The modified prediction model can be valuable when implemented in the regular preoperative anesthesia evaluation of the outpatient. Identification of patients at high risk for moderate to severe APSP enables physicians to plan a tailor-made effective postoperative analgesic regimen and a more comprehensive follow-up program for these patients. In practice, this includes use of multimodal analgesic techniques, regular telephone follow-up, and even planned overnight stay. Moreover, it enables better patient information provision and adequate use of resources for selected patients with increased risk profile. Implementation of the modified model in daily practice can be achieved with the development of a convenient medical software application. After input of patient demographics, other patient-related predictive factors and data on type of surgery, this application can easily calculate the risk for APSP with the regression formula of the modified prediction model.

This study also has some limitations. First, Gramke et al6 assessed postoperative pain at the day of operation and at postoperative days 1 to 4. In contrast, our validation study only assessed postsurgical pain at the fourth postoperative day. Hence, validation of the predictive model of Gramke and colleagues in the present study is limited to the fourth postsurgical day. Still, the discriminative power of the predictive model of Gramke et al6 did not vary over the 4 postoperative days. Second, pain intensity was measured using the VAS in the derivation study in contrast to the NRS in the validation study. However, it has been proven that VAS and NRS scores correspond well.32,33 Furthermore, the generalizability of a prediction model can only be proven if this model has been tested in a more diverse setting.34 Third, we performed a temporal validation (data set for validation was collected at the same center). As a result, the extrapolation of the predictive performance of the model to other institutes or countries cannot be proven.22 Still, the variation between the 2 different data sets has been enlarged by the fact that the validation has been performed by a different team with overlapping authors and by the large time frame between data collection (more than 6 y). More specifically, within this time frame, different strategies in postsurgical pain therapy have been implemented and improvements in surgical techniques and antiemetic therapy made it possible to perform more complex surgical procedures in an older and higher risk patient population in the outpatient setting.24 Our results confirm these recent developments. Finally, the complexity of this modified model can impede his implementation in clinical practice. However, as mentioned above, a convenient medical software application can overcome this obstacle.

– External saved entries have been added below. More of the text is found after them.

-- ==== Sys2Proof/Laws/Closed.lean ====
section
/-! SUPPORT. What every shared operation keeps: a predicate closed under the part's basic updates is kept by every operation built
from them, and so by every command. One lemma per operation. -/

namespace Sys2Proof.Machine

-- One theorem after another: all at once they ask for more threads than the check's memory holds.
set_option Elab.async false

/-- A predicate closed under the basic updates of the state that commands outside the Service Link can lead to, each with what is
true where the part makes it. -/
structure Quiet (P : State → Prop) : Prop where
  host : ∀ {s v}, v.tags.Sublist s.host.tags → v.reports.length ≤ max Config.reportLimit s.host.reports.length →
    (v.order.map (·.id)).Sublist (s.host.order.map (·.id)) → P s → P (s.setHost v)
  join : ∀ {s tag hla write}, P s → P (joinOrder tag hla write s)
  accept : ∀ {s t}, t ∉ s.host.tags → P s → P (s.setHost { s.host with tags := s.host.tags ++ [t] })
  mapSame : ∀ {s v}, v.table = s.map.table → v.marks = s.map.marks → v.fence = s.map.fence →
    v.poolBuilt = s.map.poolBuilt → P s → P (s.setMap v)
  begin : ∀ {s home spare cause}, home < fenceValue s → isMoving s home = false → spareStateOf s spare = some .free →
    P s → P (setEntry (beginEntry s home spare cause) (setMark spare .held s))
  retarget : ∀ {s home next}, spareStateOf s next = some .free → P s → P (retarget home next s)
  bind : ∀ {s home}, P s → P (bindTarget home s)
  revert : ∀ {s home e t}, entryOf s home = some e → e.target = some t → P s → P (setMark t .dead (dropTarget home e s))
  drop : ∀ {s home e}, entryOf s home = some e → e.target = none → P s → P (dropTarget home e s)
  kill : ∀ {s a}, spareStateOf s a = some .free → P s → P (setMark a .dead s)
  replayBind : ∀ {s home spare}, s.start.phase ≠ .idle → bindApplies s home spare = true → P s → P (replayBind home spare s)
  replayDead : ∀ {s a}, s.start.phase ≠ .idle → inReserve s a = true → markOf s.map.marks a ≠ some .bound → P s →
    P (setMark a .dead s)
  fence : ∀ {s f}, (s.map.poolBuilt = true ∨ s.start.phase ≠ .ident) → fenceApplies s f = true → P s → P (s.setMap { s.map with fence := some f })
  built : ∀ {s}, s.start.phase = .idle → P s → P (s.setMap { s.map with poolBuilt := true })
  rebuild : ∀ {s v}, P s →
    P ((s.setMap { s.map with table := [], marks := [], poolBuilt := false, fence := none, range := none }).setStart v)
  array : ∀ {s v}, v.lineCount = s.array.lineCount →
    v.inFlight.length ≤ max Config.flightLimit s.array.inFlight.length → P s → P (s.setArray v)
  ident : ∀ {s v}, s.start.phase = .ident → v.inFlight.length ≤ max Config.flightLimit s.array.inFlight.length → P s →
    P (s.setArray v)
  buf : ∀ {s v}, v.entries.length ≤ max Config.bufferEntries s.buf.entries.length → P s → P (s.setBuf v)
  reloc : ∀ {s v}, v.pendingList.length ≤ max Config.pendingLimit s.reloc.pendingList.length →
    v.watch.length ≤ max Config.watchEntries s.reloc.watch.length → v.busy ≤ max Config.slotCount s.reloc.busy → P s →
    P (s.setReloc v)
  jour : ∀ {s v}, v.queue.length ≤ max Config.queueLimit s.jour.queue.length → P s → P (s.setJour v)
  start : ∀ {s v}, (v.phase = s.start.phase ∨ v.phase = .idle ∨ (s.start.phase ≠ .idle ∧ v.phase ≠ .ident)) → P s →
    P (s.setStart v)
  survey : ∀ {s v}, P s → P (s.setSurvey v)
  alert : ∀ {s v}, P s → P (s.setAlert v)
  port : ∀ {s v}, P s → P (s.setPort v)
  out : ∀ {s v}, P s → P (s.setOut v)
  ids : ∀ {s v}, s.ids.nextId ≤ v.nextId → P s → P (s.setIds v)
  trace : ∀ {s kind tag hla}, P s → P (addTrace kind tag hla s)
  fault : ∀ {s kind hla ala step}, P s → P (writeFault kind hla ala step s)
  policyDefault : ∀ {s}, P s → P (s.setPolicy { active := .default, staged := .default })
  policySwap : ∀ {s}, P s → P (s.setPolicy { active := s.policy.staged, staged := s.policy.active })
  policyReplay : ∀ {s p}, inRanges p → P s → P (s.setPolicy { active := p, staged := p })

/-- A predicate closed under those updates and under the updates that service commands alone make. -/
structure Closed (P : State → Prop) : Prop extends Quiet P where
  cursorNext : ∀ {s r}, recordAtCursor s = some r → P s → P (s.setLog { s.log with cursor := r.seq + 1 })
  cursorOldest : ∀ {s}, P s → P (s.setLog { s.log with cursor := (oldestSeq s).getD s.log.next })
  logClear : ∀ {s}, P s → P (s.setLog { s.log with records := [], cursor := s.log.next })
  policyStage : ∀ {s p}, inRanges p → P s → P (s.setPolicy { s.policy with staged := p })
  lock : ∀ {s word}, s.guard.state = .open → P s →
    P (s.setGuard { state := .locked, attempts := Config.unlockAttempts, word := some word })
  unlock : ∀ {s word}, P s → P (s.setGuard (unlock word s.guard).2)
  freeze : ∀ {s}, P s → P (s.setGuard { s.guard with state := .frozen, word := none })

variable {P : State → Prop} {s t : State}

/-! ### Updates that leave the lists in question alone -/

theorem Quiet.hostKeep (h : Quiet P) {v : HostLink} (hs : P s) (ht : v.tags = s.host.tags := by rfl)
    (hr : v.reports = s.host.reports := by rfl)
    (ho : (v.order.map (·.id)).Sublist (s.host.order.map (·.id)) := by exact List.Sublist.refl _) : P (s.setHost v) :=
  h.host (ht ▸ List.Sublist.refl _) (by simp [hr]) ho hs

theorem Quiet.mapKeep (h : Quiet P) {v : MapState} (hs : P s) (ht : v.table = s.map.table := by rfl)
    (hm : v.marks = s.map.marks := by rfl) (hf : v.fence = s.map.fence := by rfl)
    (hb : v.poolBuilt = s.map.poolBuilt := by rfl) : P (s.setMap v) := h.mapSame ht hm hf hb hs

/-- An update of requests that leaves their identities alone. -/
theorem map_ids (f : HostReq → HostReq) (hf : ∀ r, (f r).id = r.id) (l : List HostReq) :
    (l.map f).map (·.id) = l.map (·.id) := by
  simp [List.map_map, Function.comp_def, hf]

theorem Quiet.bufKeep (h : Quiet P) {v : WriteBuffer} (hs : P s)
    (he : v.entries.length ≤ s.buf.entries.length := by simp) : P (s.setBuf v) := h.buf (by omega) hs

theorem Quiet.relocKeep (h : Quiet P) {v : Retirement} (hs : P s)
    (hp : v.pendingList.length ≤ s.reloc.pendingList.length := by simp)
    (hw : v.watch.length ≤ s.reloc.watch.length := by simp)
    (hb : v.busy ≤ s.reloc.busy := by first | exact Nat.le_refl _ | simp [Retirement.busy]) : P (s.setReloc v) :=
  h.reloc (by omega) (by omega) (by omega) hs

theorem Quiet.arrayKeep (h : Quiet P) {v : ArrayLink} (hs : P s) (hc : v.lineCount = s.array.lineCount := by rfl)
    (hf : v.inFlight.length ≤ s.array.inFlight.length := by first | exact Nat.le_refl _ | simp) : P (s.setArray v) :=
  h.array hc (by omega) hs

theorem Quiet.jourKeep (h : Quiet P) {v : Journal} (hs : P s)
    (hq : v.queue.length ≤ s.jour.queue.length := by simp) : P (s.setJour v) := h.jour (by omega) hs

/-- A fold of steps that each keep a predicate keeps it. -/
theorem foldl_keeps {α : Type} {f : State → α → State} (hf : ∀ s a, P s → P (f s a)) :
    ∀ (l : List α) (s : State), P s → P (l.foldl f s)
  | [], _, hs => hs
  | a :: l, s, hs => foldl_keeps hf l (f s a) (hf s a hs)

/-! ### Ops -/

theorem latch_keeps (h : Quiet P) {c} (hs : P s) : P (latch c s) := h.alert hs
theorem nextEvent_keeps (h : Quiet P) (hs : P s) : P (nextEvent s) := h.ids (Nat.le_refl _) hs
theorem takeId_keeps (h : Quiet P) (hs : P s) : P (takeId s) := h.ids (Nat.le_succ _) hs

theorem queueReport_keeps (h : Quiet P) {hla reason} (hs : P s) : P (queueReport hla reason s) := by
  unfold queueReport
  split
  · exact latch_keeps h (h.host (List.Sublist.refl _) (by simp; omega) (List.Sublist.refl _) hs)
  · exact latch_keeps h hs

theorem sendResponse_keeps (h : Quiet P) {kind tag status reason data} (hs : P s) :
    P (sendResponse kind tag status reason data s) := by
  unfold sendResponse
  refine h.out (h.host List.filter_sublist ?_ (List.Sublist.refl _) hs)
  dsimp only
  split <;> simp
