theorem formLogLine_keeps (h : Quiet P) {bank} (hs : P s) : P (formLogLine bank s) :=
  placeRequest_keeps h (h.jourKeep hs)

theorem decideNext_keeps (h : Quiet P) (hs : P s) : ∀ t, decideNext s = some t → P t := by
  intro t ht
  unfold decideNext at ht
  split at ht
  · split at ht
    · cases ht
    · split at ht
      · cases ht
        exact beginCompaction_keeps h hs
      · split at ht
        · cases ht
        · cases ht
          exact formLogLine_keeps h hs
  · cases ht

theorem joinNext_keeps (h : Quiet P) (hs : P s) : ∀ t, joinNext s = some t → P t := by
  intro t ht
  unfold joinNext at ht
  split at ht
  · cases ht
  · split at ht
    · cases ht
      exact h.jour (by simp; omega) hs
    · cases ht

theorem joinAll_keeps (h : Quiet P) (hs : P s) : P (joinAll s) := by
  unfold joinAll
  exact h.jour (by simp; omega) hs

theorem fenceTakesEffect_keeps (h : Quiet P) {f} (hf : fenceMoves s f = true) (hs : P s) : P (fenceTakesEffect f s) := by
  simp only [fenceMoves, Bool.and_eq_true] at hf
  have h1 := h.fence (.inl hf.1) hf.2 hs
  have h2 := h.mapKeep (v := { s.map with fence := some f, range := none }) h1
  have h3 := h.relocKeep
    (v := { s.reloc with watch := s.reloc.watch.filter fun w => !inRange s .closing w.hla }) h2 (Nat.le_refl _)
    (List.length_filter_le _ _)
  exact completeCurrent_keeps h h3
theorem exchangePolicies_keeps (h : Quiet P) (hs : P s) : P (exchangePolicies s) :=
  completeCurrent_keeps h (h.policySwap hs)

theorem applyDurable_keeps (h : Quiet P) {r} (hs : P s) : P (applyDurable s r) := by
  unfold applyDurable
  split
  · exact bindDurable_keeps h hs
  · exact hs
  · split
    · rename_i hc
      exact fenceTakesEffect_keeps h hc.2 hs
    · exact hs
  · split
    · exact exchangePolicies_keeps h hs
    · exact hs

theorem logLineDone_keeps (h : Quiet P) {line} (hs : P s) : P (logLineDone line s) := by
  unfold logLineDone
  exact foldl_keeps (fun _ _ hs => applyDurable_keeps h hs) _ _ (joinAll_keeps h (h.jourKeep hs))

theorem logLineFault_keeps (h : Quiet P) {line ala} (hs : P s) : P (logLineFault line ala s) :=
  beginCompaction_keeps h (h.jourKeep (h.fault hs))

theorem dissolveKept_keeps (h : Quiet P) (hs : P s) : P (dissolveKept s) := by
  unfold dissolveKept
  split
  · split
    · exact h.mapKeep hs
    · exact hs
  · exact hs

theorem commitImage_keeps (h : Quiet P) {c} (hs : P s) : P (commitImage c s) := by
  unfold commitImage
  dsimp only
  split
  · exact completeCurrent_keeps h (h.jourKeep (dissolveKept_keeps h hs))
  · exact h.jourKeep (dissolveKept_keeps h hs)

theorem imageLineDone_keeps (h : Quiet P) {c} (hs : P s) : P (imageLineDone c s) := by
  unfold imageLineDone
  split
  · exact commitImage_keeps h hs
  · exact placeImageLine_keeps h hs

theorem removeRecords_keeps (h : Quiet P) {which} (hs : P s) : P (removeRecords which s) :=
  h.jourKeep hs (List.length_filter_le _ _)

theorem endRange_keeps (h : Quiet P) (hs : P s) : P (endRange s) := by
  unfold endRange
  split
  · split <;> exact h.mapKeep hs
  · exact hs

theorem stallCommand_keeps (h : Quiet P) (hs : P s) : P (stallCommand s) := by
  unfold stallCommand
  split
  · exact completeCurrent_keeps h (endRange_keeps h (removeRecords_keeps h hs))
  · exact completeCurrent_keeps h (removeRecords_keeps h hs)
  · exact completeCurrent_keeps h (releaseReservation_keeps h hs)
  · exact completeCurrent_keeps h hs
  · exact completeCurrent_keeps h (h.start (.inl rfl) hs)
  · exact hs
  · exact hs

In conclusion, we could not validate the use of the prediction model of Gramke and colleagues on a large cohort of outpatients as both discrimination and calibration were considerably less than expected. Internal validation of our modified version of this model, however, shows promising results with good discrimination and calibration. In this modified model, preoperative pain, patient derived expected pain and certain types of surgery are the best predictors of moderate to severe APSP after day surgery. Other predictors are younger age, higher ASA status, paid work, low level of education, preoperative analgesic use, long-term surgical fear, and pessimism.